ABOUT THIS EXERCISE:
One part of the entries below is wanted: the lines from the one containing "Holds (R255). -/" through the one containing "inline while fewer than 32 are held there. -/". Write those out exactly and nothing else.

Saved data entries
BEGIN
-- ==== Sys2Proof/Machine/Ops.lean ====
section
/-! DEFINITION. The named operations over the state: cores, partitions and memory; queues; results in flight; device
events; taking a trap (R180), returning from it (R182), and ending a task (R386). -/

namespace Sys2Proof.Machine

/-! ## Coordinates (R2, R9, R11, R12) -/

def coreX (c : Nat) : Nat := c % 48
def coreY (c : Nat) : Nat := c / 48
def coreAt (x y : Nat) : Nat := y * 48 + x
def dieOf (c : Nat) : Nat := (if 24 ≤ coreX c then 1 else 0) + 2 * (if 16 ≤ coreY c then 1 else 0)
def clusterOf (c : Nat) : Nat := coreY c / 4 * 12 + coreX c / 4
/-- The stack that holds the core's home (R11). -/
def stackOf (c : Nat) : Nat := 2 * dieOf c + coreY c % 16 / 8
/-- The pseudo-channel of the core's home (R11). -/
def channelOf (c : Nat) : Nat := coreY c % 16 % 8 * 24 + coreX c % 24
/-- Cluster-local order (R90). -/
def localIndex (c : Nat) : Nat := coreY c % 4 * 4 + coreX c % 4
def numCores : Nat := 1536
/-- The cores of a cluster in cluster-local order. -/
def clusterCores (k : Nat) : List Nat :=
  (List.range 16).map fun i => coreAt (4 * (k % 12) + i % 4) (4 * (k / 12) + i / 4)
/-- The cores of a rectangle in row-major order. -/
def rectCores (x0 y0 w h : Nat) : List Nat :=
  (List.range (w * h)).map fun i => coreAt (x0 + i % w) (y0 + i / w)

/-! ## Cores, partitions and the other agents -/

def State.core (s : State) (c : Nat) : Core := s.cores.get {} c
def State.setCore (s : State) (c : Nat) (k : Core) : State := { s with cores := s.cores.set {} c k }
def State.updCore (s : State) (c : Nat) (f : Core → Core) : State := s.setCore c (f (s.core c))
def State.ctx (s : State) (c : Nat) : Ctx := (s.core c).ctx
def State.updCtx (s : State) (c : Nat) (f : Ctx → Ctx) : State := s.updCore c fun k => { k with ctx := f k.ctx }
def State.part (s : State) (p : Nat) : Part := (s.parts.get none p).getD {}
def State.setPart (s : State) (p : Nat) (v : Option Part) : State := { s with parts := s.parts.set none p v }
/-- `f` applied to partition `p`, if it exists. -/
def State.updPart (s : State) (p : Nat) (f : Part → Part) : State :=
  match s.parts.get none p with
  | some x => s.setPart p (some (f x))
  | none => s
def State.cluster (s : State) (k : Nat) : Cluster := s.clusters.get {} k
def State.updCluster (s : State) (k : Nat) (f : Cluster → Cluster) : State :=
  { s with clusters := s.clusters.upd {} k f }
def State.die (s : State) (d : Nat) : Die := s.dies.get {} d
def State.updDie (s : State) (d : Nat) (f : Die → Die) : State := { s with dies := s.dies.upd {} d f }
def State.stk (s : State) (k : Nat) : Stack := s.hbm.get {} k
def State.updStk (s : State) (k : Nat) (f : Stack → Stack) : State := { s with hbm := s.hbm.upd {} k f }
def State.port (s : State) (p : Nat) : LinkPort := s.ports.get {} p
def State.updPort (s : State) (p : Nat) (f : LinkPort → LinkPort) : State := { s with ports := s.ports.upd {} p f }

/-- Operand slots of a core (R19). -/
def Core.slot (k : Core) (i : Nat) : OpSlot := k.slots.get {} i
def Core.setSlot (k : Core) (i : Nat) (v : OpSlot) : Core := { k with slots := k.slots.set {} i v }

/-- The cores of a partition. -/
def Part.cores (p : Part) : List Nat := rectCores p.x0 p.y0 p.w p.h
def Part.holds (p : Part) (c : Nat) : Bool :=
  p.x0 ≤ coreX c && coreX c < p.x0 + p.w && p.y0 ≤ coreY c && coreY c < p.y0 + p.h
/-- The partition that a core belongs to (R13). -/
def State.partOf (s : State) (c : Nat) : Option Nat :=
  (s.parts.find? fun (_, p) => match p with
    | some p => p.holds c
    | none => false).map (·.1)

/-- A graph instance and its nodes. -/
def Part.inst (p : Part) (i : Nat) : Inst := (p.insts.get none i).getD {}
def Part.updInst (p : Part) (i : Nat) (f : Inst → Inst) : Part :=
  match p.insts.get none i with
  | some x => { p with insts := p.insts.set none i (some (f x)) }
  | none => p
def State.inst (s : State) (p i : Nat) : Inst := (s.part p).inst i
def State.updInst (s : State) (p i : Nat) (f : Inst → Inst) : State := s.updPart p (·.updInst i f)
def State.node (s : State) (p i n : Nat) : Node := (s.inst p i).nodes.get {} n
def State.updNode (s : State) (p i n : Nat) (f : Node → Node) : State :=
  s.updInst p i fun x => { x with nodes := x.nodes.upd {} n f }
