-- ==== Sys2Proof/Machine/Labels.lean ====
section
/-! DEFINITION. The label table (R249 to R260, R268, R271 to R278, R282): environments, joins, merges, interning,
re-filtering, nogoods and counting, over a label space and its tied diagram space. -/

namespace Sys2Proof.Machine

/-- A computation in a label space: the space, its tied diagram space, the free choices it may draw (R254, log entry 2),
and whether it has found no free entry (R269). -/
structure LRun where
  l      : LSpace := {}
  m      : DRun := {}
  oracle : List Nat := []
  fresh  : Nat := 0
  noEntry : Bool := false
  deriving DecidableEq, Repr, Inhabited

/-- The computation has met a full table of entries or of nodes (R268, R269). -/
def LRun.stuck (x : LRun) : Bool := x.noEntry || x.m.full

/-- The nogoods N of the space, as masks (R255). -/
def LRun.nogoods (x : LRun) : List Nat := x.l.ngs.map (·.toNat) ++ x.m.d.minSets (hNorm x.l.ngh.toNat)

/-- Insertion into a strictly ascending list. -/
def insertAsc (e : Nat) : List Nat → List Nat
  | [] => [e]
  | f :: fs => if e < f then e :: f :: fs else if e = f then f :: fs else f :: insertAsc e fs

/-- The helper Minimise (R255). -/
def minimise (ngs s : List Nat) : List Nat :=
  let s := s.filter fun e => !ngs.any fun n => subset n e
  let s := s.filter fun e => !s.any fun f => f != e && subset f e
  s.foldl (fun a e => insertAsc e a) []

def LRun.entry (x : LRun) (t : Tag) : LEntry := x.l.ents.get {} t.toNat
def LRun.setEntry (x : LRun) (t : Nat) (e : LEntry) : LRun := { x with l := { x.l with ents := x.l.ents.set {} t e } }

/-- The environments that an entry holds (R253). -/
def LRun.content (x : LRun) (e : LEntry) : List Nat :=
  match e.form with
  | .inline es => es.map (·.toNat)
  | .diagram h => (x.m.d.minSets (hNorm h.toNat)).foldl (fun a e => insertAsc e a) []
  | _ => []

/-- The entry, other than `t`, that holds the label `s` (R254). -/
def LRun.find (x : LRun) (t : Nat) (s : List Nat) : Option Nat :=
  (x.l.ents.find? fun e => e.1 != t && (match e.2.form with
    | .inline _ | .diagram _ => x.content e.2 = s
    | _ => false)).map (·.1)

/-- The conjunction of the literals of a mask's variables. -/
def DRun.formEnv (m : DRun) (e : Nat) : DRun × Nat :=
  ((List.range m.d.nv).filter fun i => e / 2 ^ i % 2 = 1).foldl (fun (m, r) i =>
    let (m, v) := m.literal i
    m.andH r v) (m, hTrue)

/-- The monotone function whose minimal true sets are the masks listed (R254). -/
def DRun.formSets (m : DRun) (s : List Nat) : DRun × Nat :=
  s.foldl (fun (m, r) e =>
    let (m, c) := m.formEnv e
    m.orH r c) (m, hFalse)

/-- Releases the reference of a diagram entry (R282). -/
def LRun.release (x : LRun) (f : LForm) : LRun :=
  match f with
  | .diagram h => { x with m := { x.m with d := x.m.d.decRef (hNorm h.toNat) } }
  | _ => x

/-- The form that R254 requires for a label, with the reference it owns: inline up to six environments. -/
def LRun.makeForm (x : LRun) (s : List Nat) : LRun × LForm :=
  if s.length ≤ 6 then (x, .inline (s.map (BitVec.ofNat 64)))
  else
    let (m, h) := x.m.formSets s
    if m.full then ({ x with m := m }, .free)
    else ({ x with m := { m with d := m.d.incRef h } }, .diagram (BitVec.ofNat 32 h))

/-- The helper Refilter (R259, R282). -/
def LRun.refilter (x : LRun) (t : Tag) : LRun :=
  let e := x.entry t
  if e.epoch = x.l.epoch then x
  else
    let c := x.content e
    let s := minimise x.nogoods c
    let put (x : LRun) (f : LForm) : LRun := (x.release e.form).setEntry t.toNat { e with form := f, epoch := x.l.epoch }
    if s = c then x.setEntry t.toNat { e with epoch := x.l.epoch }
    else if s = [] then put x (.forward mucked)
    else match x.find t.toNat s with
      | some u => put x (.forward (BitVec.ofNat 16 u))
      | none =>
        let (x, f) := x.makeForm s
        if x.m.full then x else put x f

/-- The tag after resolution, forward entries followed and the entry re-filtered (R275): the tag that now holds the
label, with 0xFFFF where it is mucked (R251). -/
def LRun.settle : Nat → LRun → Tag → LRun × Tag
  | 0, x, _ => (x, mucked)
  | n + 1, x, t =>
    if t = 0 then (x, 0)
    else if t = mucked || x.l.incons || x.l.limit < t.toNat then (x, mucked)
    else match (x.entry t).form with
      | .free => (x, mucked)
      | .forward u => settle n x u
      | _ =>
        let x := x.refilter t
        match (x.entry t).form with
        | .forward u => settle n x u
        | _ => (x, t)

/-- A chain of forward entries is no longer than the table. -/
def LRun.resolve (x : LRun) (t : Tag) : LRun × Tag := LRun.settle (x.l.ents.length + 2) x t

/-- The helper Envs (R255). -/
def LRun.envs (x : LRun) (t : Tag) : LRun × List Nat :=
  let (x, u) := x.resolve t
  (x, if u = 0 then [0] else if u = mucked then [] else x.content (x.entry u))

/-- The `n`-th index from `i` on, counted from 0, that no entry of the list takes. -/
def nthGap {α : Type} (n i : Nat) : NMap α → Nat
  | [] => i + n
  | (k, _) :: m => if k ≤ i + n then (if k < i then nthGap n i m else nthGap (n - (k - i)) (k + 1) m) else i + n

/-- One free choice below `n`. -/
def LRun.choose (x : LRun) (n : Nat) : LRun × Nat :=
  match x.oracle with
  | c :: cs => ({ x with oracle := cs }, c % n)
  | [] => ({ x with fresh := x.fresh + 1 }, Config.choice x.fresh % n)

/-- The helper Intern on a minimised set; none where no entry is free or the table of nodes is full (R254, R255,
R268, R269). -/
def LRun.intern (x : LRun) (s : List Nat) : LRun × Option Tag :=
  if s = [] then (x, some mucked)
  else if s = [0] then (x, some 0)
  else match x.find 0 s with
    | some u => (x, some (BitVec.ofNat 16 u))
    | none =>
      let free := x.l.limit - x.l.ents.length
      if free = 0 then ({ x with noEntry := true }, none)
      else
        let (x, f) := x.makeForm s
        if x.m.full then (x, none)
        else
          let (x, c) := x.choose free
          let t := nthGap c 1 x.l.ents
          (x.setEntry t { form := f, epoch := x.l.epoch }, some (BitVec.ofNat 16 t))

/-- The helper Join (R255). -/
def LRun.join (x : LRun) (t u : Tag) : LRun × Option Tag :=
  if t = 0 then (x, some u)
  else if u = 0 || u = t then (x, some t)
  else if t = mucked || u = mucked then (x, some mucked)
  else
    let (x, a) := x.envs t
    let (x, b) := x.envs u
    if x.stuck then (x, none)
    else x.intern (minimise x.nogoods (a.flatMap fun e => b.map fun f => e ||| f))

/-- The helper Merge (R255). -/
def LRun.merge (x : LRun) (t u : Tag) : LRun × Option Tag :=
  if t = 0 || u = 0 then (x, some 0)
  else if t = mucked then (x, some u)
  else if u = mucked || u = t then (x, some t)
  else
    let (x, a) := x.envs t
    let (x, b) := x.envs u
    if x.stuck then (x, none) else x.intern (minimise x.nogoods (a ++ b))

/-- A join of several tags, folded left to right (R256). -/
def LRun.joinAll (x : LRun) : List Tag → LRun × Option Tag
  | [] => (x, some 0)
  | [t] => (x, some t)
  | t :: u :: ts =>
    match x.join t u with
    | (x, some v) => joinRest x v ts
    | (x, none) => (x, none)
where
  joinRest (x : LRun) (v : Tag) : List Tag → LRun × Option Tag
    | [] => (x, some v)
    | t :: ts => match x.join v t with
      | (x, some w) => joinRest x w ts
      | (x, none) => (x, none)

/-- The join of several tags holds nowhere, so that it is 0xFFFF (R255): `acc` are the environments of those before. -/
def LRun.emptyJoin (x : LRun) (acc : List Nat) : List Tag → LRun × Bool
  | [] => (x, acc.isEmpty)
  | t :: ts =>
    let (x, es) := x.envs t
    emptyJoin x (minimise x.nogoods (acc.flatMap fun e => es.map fun f => e ||| f)) ts

/-- The helper Hidden (R255). -/
def LRun.hidden (x : LRun) (t : Tag) : LRun × Bool :=
  if t = 0 then (x, false) else let (x, u) := x.resolve t; (x, u = mucked)

/-- The helper Holds (R255). -/
def LRun.holds (x : LRun) (t : Tag) (c : Nat) : LRun × Bool :=
  if t = 0 then (x, true)
  else
    let (x, es) := x.envs t
    (x, es.any (fun e => subset e c) && !x.nogoods.any fun n => subset n c)

/-! ## Nogoods (R257) -/

/-- NGH rewritten to the function of these overflow nogoods. -/
def LRun.setNgh (x : LRun) (s : List Nat) : LRun :=
  let (m, h) := x.m.formSets s
  if m.full then { x with m := m }
  else { x with m := { m with d := (m.d.incRef h).decRef (hNorm x.l.ngh.toNat) },
                l := { x.l with ngh := BitVec.ofNat 32 h } }

/-- The nogoods of a space: inline, overflow, and the number added so far. -/
structure Nogoods where
  inl : List Nat := []
  ovf : List Nat := []
  added : Nat := 0
  deriving DecidableEq, Repr, Inhabited

/-- One nogood recorded (R257): none is added that contains one already there; those that contain it are removed; it goes
inline while fewer than 32 are held there. -/
def Nogoods.add (g : Nogoods) (n : Nat) : Nogoods :=
  if (g.inl ++ g.ovf).any fun k => subset k n then g
  else
    let inl := g.inl.filter fun k => !subset n k
    let ovf := g.ovf.filter fun k => !subset n k
    if inl.length < 32 then { inl := insertAsc n inl, ovf := ovf, added := g.added + 1 }
    else { inl := inl, ovf := ovf ++ [n], added := g.added + 1 }

/-- `lb.contra` of a tag (R257, R273), with the number of nogoods added. A full table of nodes leaves the label space as
it was. -/
def LRun.contra (x : LRun) (t : Tag) : LRun × Nat :=
  let (x, es) := x.envs t
  if x.stuck then (x, 0)
  else
  let g0 : Nogoods := { inl := x.l.ngs.map (·.toNat), ovf := x.m.d.minSets (hNorm x.l.ngh.toNat) }
  let g := es.foldl Nogoods.add g0
  let x := if g.ovf = g0.ovf then x else x.setNgh g.ovf
  if x.stuck then (x, 0)
  else ({ x with l := { x.l with ngs := g.inl.map (BitVec.ofNat 64), incons := x.l.incons || g.inl.contains 0,
                                 epoch := x.l.epoch + 1 } }, g.added)

/-! ## Counting (R278) -/

/-- The number of one bits of a mask. -/
def maskSize (e : Nat) : Nat := popCount 64 e

/-- The environment with the fewest assumptions, and among equals the lowest mask (R277). -/
def fewest : List Nat → Nat
  | [] => 2 ^ 64 - 1
  | [e] => e
  | e :: es =>
    let f := fewest es
    if maskSize f < maskSize e || (maskSize f = maskSize e && f < e) then f else e

/-- `lb.count` of a tag (R278): p_i by index. -/
def LRun.probability (x : LRun) (t : Tag) (p : Nat → Nat) : LRun × Nat :=
  let (x, u) := x.resolve t
  if u = 0 then (x, f64one)
  else if u = mucked then (x, 0)
  else
    let (m, f) := x.m.formSets (x.content (x.entry u))
    let (m, g) := m.formSets x.nogoods
    let (m, h) := m.apply 4 f g
    let x := { x with m := m }
    if m.full then (x, 0)
    else
      let w1 (v : Nat) : Nat := if v < x.l.na then p v else 0
      let w0 (v : Nat) : Nat := if v < x.l.na then f64sub f64one (p v) else f64one
      (x, m.d.wcount w0 w1 m.d.nv h)

/-! ## The region (R252, R253) -/

/-- LIVE: the entries in use (R252). -/
def LSpace.live (l : LSpace) : Nat := l.ents.length

/-- NENV and FORM of an entry (R253, Table 3). -/
def LForm.kind : LForm → Nat × Nat
  | .inline es => (es.length, 0)
  | .diagram _ => (0, 1)
  | .forward _ => (0, 2)
  | .free => (0, 3)

/-- Dword `j` of an entry (R253, Table 3). -/
def LEntry.dword (e : LEntry) (j : Nat) : Dword :=
  match j, e.form with
  | 0, f => BitVec.ofNat 64 (f.kind.1 + f.kind.2 * 2 ^ 3 + (if e.mark then 2 ^ 5 else 0) + e.epoch * 2 ^ 24)
  | 1, .inline es => Config.labelHash es
  | 1, .diagram h => h.setWidth 64
  | 1, .forward u => u.setWidth 64
  | j, .inline es => es.getD (j - 2) 0
  | _, _ => 0

/-- Dword `i` of the region: the header, the inline nogoods, then the entries from tag 1 on (R252, Table 2). -/
def LSpace.dword (l : LSpace) (i : Nat) : Dword :=
  match i with
  | 0 => BitVec.ofNat 64 (l.na + (if l.incons then 2 ^ 7 else 0) + l.dsp * 2 ^ 8 + l.limit * 2 ^ 16)
  | 1 => BitVec.ofNat 64 l.epoch
  | 2 => BitVec.ofNat 64 l.ngs.length
  | 3 => l.ngh.setWidth 64
  | 4 => BitVec.ofNat 64 l.live
  | _ => if i < 8 then 0
    else if i < 40 then l.ngs.getD (i - 8) 0
    else if (i - 40) / 8 < l.limit then (l.ents.get {} ((i - 40) / 8 + 1)).dword ((i - 40) % 8) else 0

/-! ## Label spaces of the state -/

/-- Label space `sp` of partition `p`, with its tied diagram space. -/
def State.lrun (s : State) (p sp : Nat) : Option LRun :=
  if 8 ≤ sp then none
  else (((s.part p).lspaces.get none sp)).map fun l =>
    { l := l, m := { d := ((s.part p).dspaces.get none l.dsp).getD {}, sp := l.dsp }
      oracle := s.oracle, fresh := s.fresh }

/-- What a computation leaves is kept. -/
def State.putLrun (s : State) (p sp : Nat) (x : LRun) : State :=
  { s.updPart p (fun q => { q with
      lspaces := q.lspaces.set none sp (some x.l)
      dspaces := q.dspaces.set none x.l.dsp (some x.m.d) }) with oracle := x.oracle, fresh := x.fresh }

/-- The trap of a computation that is stuck (R268, R269). -/
def LRun.trap (x : LRun) (sp : Nat) : Option Trap :=
  if x.m.full then some { cause := 10, val := BitVec.ofNat 64 x.l.dsp }
  else if x.noEntry then some { cause := 9, val := BitVec.ofNat 64 sp }
  else none

/-- A computation in label space `sp` of partition `p`; `d` is its answer where there is no such space. -/
def State.label {α : Type} (s : State) (p sp : Nat) (d : α) (f : LRun → LRun × α) : State × Option Trap × α :=
  match s.lrun p sp with
  | none => (s, none, d)
  | some x => let (y, a) := f x; (s.putLrun p sp y, y.trap sp, a)

/-- Resolution of a join of tags (R255, R256, R267): the tag, or the trap of a full table. -/
def State.resolveTags (s : State) (p sp : Nat) (t : LTag) : State × Option Trap × Tag :=
  match normTags t with
  | [] => (s, none, 0)
  | [u] => (s, none, u)
  | us =>
    let (s, tr, r) := s.label p sp (some mucked) (·.joinAll us)
    (s, tr, r.getD 0)

/-- Whether a tag is hidden (R255). A stuck re-filter of a diagram gives the trap. -/
def State.hiddenTag (s : State) (p sp : Nat) (t : Tag) : State × Option Trap × Bool :=
  if t = 0 then (s, none, false)
  else if t = mucked then (s, none, true)
  else s.label p sp true (·.hidden t)

end Sys2Proof.Machine
end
END
TASK ANSWER:
/-- The helper Holds (R255). -/
def LRun.holds (x : LRun) (t : Tag) (c : Nat) : LRun × Bool :=
  if t = 0 then (x, true)
  else
    let (x, es) := x.envs t
    (x, es.any (fun e => subset e c) && !x.nogoods.any fun n => subset n c)

/-! ## Nogoods (R257) -/

/-- NGH rewritten to the function of these overflow nogoods. -/
def LRun.setNgh (x : LRun) (s : List Nat) : LRun :=
  let (m, h) := x.m.formSets s
  if m.full then { x with m := m }
  else { x with m := { m with d := (m.d.incRef h).decRef (hNorm x.l.ngh.toNat) },
                l := { x.l with ngh := BitVec.ofNat 32 h } }

/-- The nogoods of a space: inline, overflow, and the number added so far. -/
structure Nogoods where
  inl : List Nat := []
  ovf : List Nat := []
  added : Nat := 0
  deriving DecidableEq, Repr, Inhabited

/-- One nogood recorded (R257): none is added that contains one already there; those that contain it are removed; it goes
inline while fewer than 32 are held there. -/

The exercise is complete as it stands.